To evaluate the effect of three adhesive systems applied under electric current on microtensile bond strength (µTBS) and degree of conversion (DC). Molar teeth were restored with the aid of three adhesive systems (Adper Single Bond 2-SB2; Clearfil SE Bond-CSE; and Single Bond Universal-SBU) under different electric current intensities (0 µA; 25 µA; and 50 µA). Composite resin blocks were built up in increments (2 mm) and sectioned into 1 × 1 mm beams. The µTBS was tested after 24 h and 1 y distilled water storages. Samples (n = 10) from 24 h to 1 y storages were immersed in a 50% ammoniacal silver nitrate solution and submitted to scanning electron microscopy. The silver nitrate in the hybrid layer was quantified (ImageJ software). The adhesive systems' dentinal infiltration was analyzed using confocal laser scanning microscopy. Fourier transform near infrared spectroscopy was used to measure the DC. The µTBS data were submitted to two-way ANOVA (time vs. electric current) and Bonferroni's test (α = 0.05). Quantitative nanoleakage data were submitted to two-way ANOVA (electric current vs. adhesive) and Bonferroni's test (α = 0.05). DC data were submitted to one-way ANOVA and Tukey's test (α = 0.05) for each adhesive system. The electric current statistically increased the µTBS for SB2 and CSE in 24 h storage, as well as for SB2, CSE and SBU in 1 y storage. No significant difference was observed between storage time for CSE and SBU. When compared to the control, electric currents (25 µA and 50 µA) showed significantly higher DC mean values for SB2 and SBU, and had no effect on CSE. The electric currents (25 µA and 50 µA) reduced the adhesive system's nanoleakage after 1-year storage, and improved the infiltration of SB2 and CSE. Both electric current intensities improved dentinal interface stability.

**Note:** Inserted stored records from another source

theorem meterFrame_frame (L : Region → Bool) (hWire : L .wire = true) (hNet : L .net = true) (i len : Nat) (s : State) :
    blank L (meterFrame i len s).2 = blank L s := by
  unfold meterFrame
  repeat' (first | with_reducible rfl | (simp only [countS_frame, emit_frame, modStream_frame, hWire, hNet, apply_ite (blank L), ite_self]) | (with_reducible refine ite_frame _ ?_ ?_) | split)

theorem meterFrame_frame_eq (L : Region → Bool) (hWire : L .wire = true) (hNet : L .net = true) {i len : Nat} {s : State} {x9} {t9} (h : meterFrame i len s = (x9, t9)) :
    blank L t9 = blank L s := by
  rw [← meterFrame_frame L hWire hNet i len s, h]

theorem recoverSeq_frame (L : Region → Bool) (hWire : L .wire = true) (hNet : L .net = true) (i seq : Nat) (s : State) :
    blank L (recoverSeq i seq s).2 = blank L s := by
  unfold recoverSeq
  repeat' (first | with_reducible rfl | (simp only [countS_frame, emit_frame, modStream_frame, hWire, hNet, apply_ite (blank L), ite_self]) | (with_reducible refine ite_frame _ ?_ ?_) | split)

theorem recoverSeq_frame_eq (L : Region → Bool) (hWire : L .wire = true) (hNet : L .net = true) {i seq : Nat} {s : State} {x9} {t9} (h : recoverSeq i seq s = (x9, t9)) :
    blank L t9 = blank L s := by
  rw [← recoverSeq_frame L hWire hNet i seq s, h]

theorem releaseRun_frame (L : Region → Bool) (hSys : L .sys = true) (hWire : L .wire = true) (hNet : L .net = true) (hMem : L .mem = true) (i : Nat) (full : Bool) (n : Nat) (s : State) :
    blank L (releaseRun i full n s) = blank L s := by
  induction n generalizing s with
  | zero => rfl
  | succ n ih =>
    unfold releaseRun
    repeat' (first | with_reducible rfl | (simp only [ih, admitAll_frame, modStream_frame, hSys, hWire, hNet, hMem, apply_ite (blank L), ite_self]) | (with_reducible refine ite_frame _ ?_ ?_) | split)

theorem releaseAll_frame (L : Region → Bool) (hSys : L .sys = true) (hWire : L .wire = true) (hNet : L .net = true) (hMem : L .mem = true) (i : Nat) (full : Bool) (s : State) :
    blank L (releaseAll i full s) = blank L s := by
  unfold releaseAll
  repeat' (first | with_reducible rfl | (simp only [admitAll_frame, countS_frame, modStream_frame, hSys, hWire, hNet, hMem, apply_ite (blank L), ite_self]) | (with_reducible refine (foldl_pair_frame L _ (fun _ _ => ?_) _ _).trans ?_) | (with_reducible refine (foldl_frame L _ (fun _ _ => ?_) _ _).trans ?_) | (with_reducible refine ite_frame _ ?_ ?_) | split)

theorem resequence_frame (L : Region → Bool) (hSys : L .sys = true) (hWire : L .wire = true) (hNet : L .net = true) (hMem : L .mem = true) (i seq : Nat) (r : Routed) (full : Bool) (s : State) :
    blank L (resequence i seq r full s) = blank L s := by
  unfold resequence
  repeat' (first | with_reducible rfl | (simp only [admitAll_frame, countS_frame, modStream_frame, releaseAll_frame, releaseRun_frame, hSys, hWire, hNet, hMem, apply_ite (blank L), ite_self]) | (with_reducible refine ite_frame _ ?_ ?_) | split)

Effect of Electric Current-assisted Application of Adhesives on their Bond Strength and Quality.

PURPOSE: To assess the effect of the application of different electric currents on dentin bonding and resin infiltration of self-etching and etch-and-rinse adhesives. MATERIALS AND METHODS: Two hundred four sound third molars were selected and divided in groups according to the adhesive (self-etch [CSE, Clearfil SE Bond, Kuraray Noritake], universal [SBU, Single Bond Universal, 3M Oral Care], and etch-and-rinse [SB2, Adper Single Bond 2 (SB2), 3M Oral Care]) and electrical current used (0, 5, 10, 15, 20, 25, 30, and 35 µA). Light curing was performed for 10 s with an LED-curing unit at 1000 mW/cm2. Composite blocks were constructed of nanofilled composite in increments of 2 mm, which were light cured for 20 s. Specimens were sectioned into sticks with a cross-sectional area of ~1 mm2 and stored in distilled water at 37°C for 24 h. Microtensile bond strength (µTBS) testing (n = 8) was performed using a universal testing machine at a crosshead speed of 0.5 mm/min until failure. The bonding quality (n = 2) of adhesives applied with or without 35-µA electric current was evaluated using confocal laser scanning microscopy. Bond strengths were analyzed with two-way ANOVA and Tukey's test (α = 0.05). RESULTS: CSE presented the highest µTBS for all electrical currents tested. For CSE and SBU, electrical currents from 0-20 µA showed the lowest µTBS. Electrical currents from 0-10 and 20-25 µA yielded the lowest µTBS for SB2. CSE and SB2 applied under 35 µA showed a greater number of resin tags in dentin tubules. Fluorescein penetration into the hybrid layer was found for SBU applied without electric current. CONCLUSION: The application of adhesives using 35-µA electric current improved the bond strength and quality of the adhesive interface.